YOUR ASSIGNMENT: Transcribe every line of the entries exactly.
BEGIN
-- ==== Sys2Proof/Machine/Sequencer.lean ====
section
/-! DEFINITION. The scalar sequencer (R84-R89) and the L1 it reaches local HBM through (R122, R123). A row of the table
takes effect on a tile whose next instruction is of that kind; the instruction's fields come from the word at the
program counter (R85). -/

namespace Sys2Proof.Machine

/-- The next instruction of a running tile that is free to issue: the word at pc, if it is not reserved. -/
def State.nextInstr (s : State) (tile : Nat) : Option (Run × SeqInstr) :=
  let t := s.tile tile
  match t.running with
  | none => none
  | some r =>
    if t.blocked = .miss ∨ t.blocked = .ended ∨ t.blocked = .faulted then none
    else
      match t.prog[t.pc / 8]? with
      | none => none
      | some w => (decodeSeq w).map fun i => (s.runOf r, i)

/-- One sequencer row: `f` acts when the next instruction of the tile has opcode `op`; otherwise nothing happens. -/
def seqRow (op tile : Nat) (s : State) (f : Run → SeqInstr → State) : Host.Outcome State Fault Refusal :=
  guardUnit (tileOk tile) <|
    match s.nextInstr tile with
    | none => s
    | some (r, i) => if i.op = op then f r i else s

/-- A general register; g0 reads 0 (R58). -/
def Tile.gr (t : Tile) (n : Nat) : Word := if n = 0 then 0 else t.g.get (fun _ => 0) n

/-- A general register written; writes to g0 are discarded (R58). -/
def Tile.setGr (t : Tile) (n : Nat) (v : Word) : Tile :=
  if n = 0 then t else { t with g := t.g.set (fun _ => 0) n v }

def Tile.tok (t : Tile) (n : Nat) : Nat := t.t.get (fun _ => 0) n
def Tile.setTok (t : Tile) (n v : Nat) : Tile := { t with t := t.t.set (fun _ => 0) n v }

/-- The program counter at the next instruction, the sequencer free to go on. -/
def Tile.advance (t : Tile) : Tile := { t with pc := t.pc + 8, blocked := .no }

/-- rd takes a value and the sequencer goes on. -/
def State.seqPut (s : State) (tile rd : Nat) (v : Word) : State :=
  s.setTile tile ((s.tile tile).setGr rd v).advance

/-- A register operation of format A. -/
def seqAlu (op : Nat) (f : Word → Word → Word) (tile : Nat) (s : State) : Host.Outcome State Fault Refusal :=
  seqRow op tile s fun _ i => s.seqPut tile i.rd (f ((s.tile tile).gr i.rs1) ((s.tile tile).gr i.rs2))

/-- A register-immediate operation of format I, the immediate sign-extended to 64 bits. -/
def seqImm (op : Nat) (f : Word → Word → Word) (tile : Nat) (s : State) : Host.Outcome State Fault Refusal :=
  seqRow op tile s fun _ i => s.seqPut tile i.rd (f ((s.tile tile).gr i.rs1) (BitVec.ofInt 64 i.imm))

def boolWord (b : Bool) : Word := if b then 1 else 0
END
TASK ANSWER:
-- ==== Sys2Proof/Machine/Sequencer.lean ====
section
/-! DEFINITION. The scalar sequencer (R84-R89) and the L1 it reaches local HBM through (R122, R123). A row of the table
takes effect on a tile whose next instruction is of that kind; the instruction's fields come from the word at the
program counter (R85). -/

namespace Sys2Proof.Machine

/-- The next instruction of a running tile that is free to issue: the word at pc, if it is not reserved. -/
def State.nextInstr (s : State) (tile : Nat) : Option (Run × SeqInstr) :=
  let t := s.tile tile
  match t.running with
  | none => none
  | some r =>
    if t.blocked = .miss ∨ t.blocked = .ended ∨ t.blocked = .faulted then none
    else
      match t.prog[t.pc / 8]? with
      | none => none
      | some w => (decodeSeq w).map fun i => (s.runOf r, i)

/-- One sequencer row: `f` acts when the next instruction of the tile has opcode `op`; otherwise nothing happens. -/
def seqRow (op tile : Nat) (s : State) (f : Run → SeqInstr → State) : Host.Outcome State Fault Refusal :=
  guardUnit (tileOk tile) <|
    match s.nextInstr tile with
    | none => s
    | some (r, i) => if i.op = op then f r i else s

/-- A general register; g0 reads 0 (R58). -/
def Tile.gr (t : Tile) (n : Nat) : Word := if n = 0 then 0 else t.g.get (fun _ => 0) n

/-- A general register written; writes to g0 are discarded (R58). -/
def Tile.setGr (t : Tile) (n : Nat) (v : Word) : Tile :=
  if n = 0 then t else { t with g := t.g.set (fun _ => 0) n v }

def Tile.tok (t : Tile) (n : Nat) : Nat := t.t.get (fun _ => 0) n
def Tile.setTok (t : Tile) (n v : Nat) : Tile := { t with t := t.t.set (fun _ => 0) n v }

/-- The program counter at the next instruction, the sequencer free to go on. -/
def Tile.advance (t : Tile) : Tile := { t with pc := t.pc + 8, blocked := .no }

/-- rd takes a value and the sequencer goes on. -/
def State.seqPut (s : State) (tile rd : Nat) (v : Word) : State :=
  s.setTile tile ((s.tile tile).setGr rd v).advance

/-- A register operation of format A. -/
def seqAlu (op : Nat) (f : Word → Word → Word) (tile : Nat) (s : State) : Host.Outcome State Fault Refusal :=
  seqRow op tile s fun _ i => s.seqPut tile i.rd (f ((s.tile tile).gr i.rs1) ((s.tile tile).gr i.rs2))

/-- A register-immediate operation of format I, the immediate sign-extended to 64 bits. -/
def seqImm (op : Nat) (f : Word → Word → Word) (tile : Nat) (s : State) : Host.Outcome State Fault Refusal :=
  seqRow op tile s fun _ i => s.seqPut tile i.rd (f ((s.tile tile).gr i.rs1) (BitVec.ofInt 64 i.imm))

def boolWord (b : Bool) : Word := if b then 1 else 0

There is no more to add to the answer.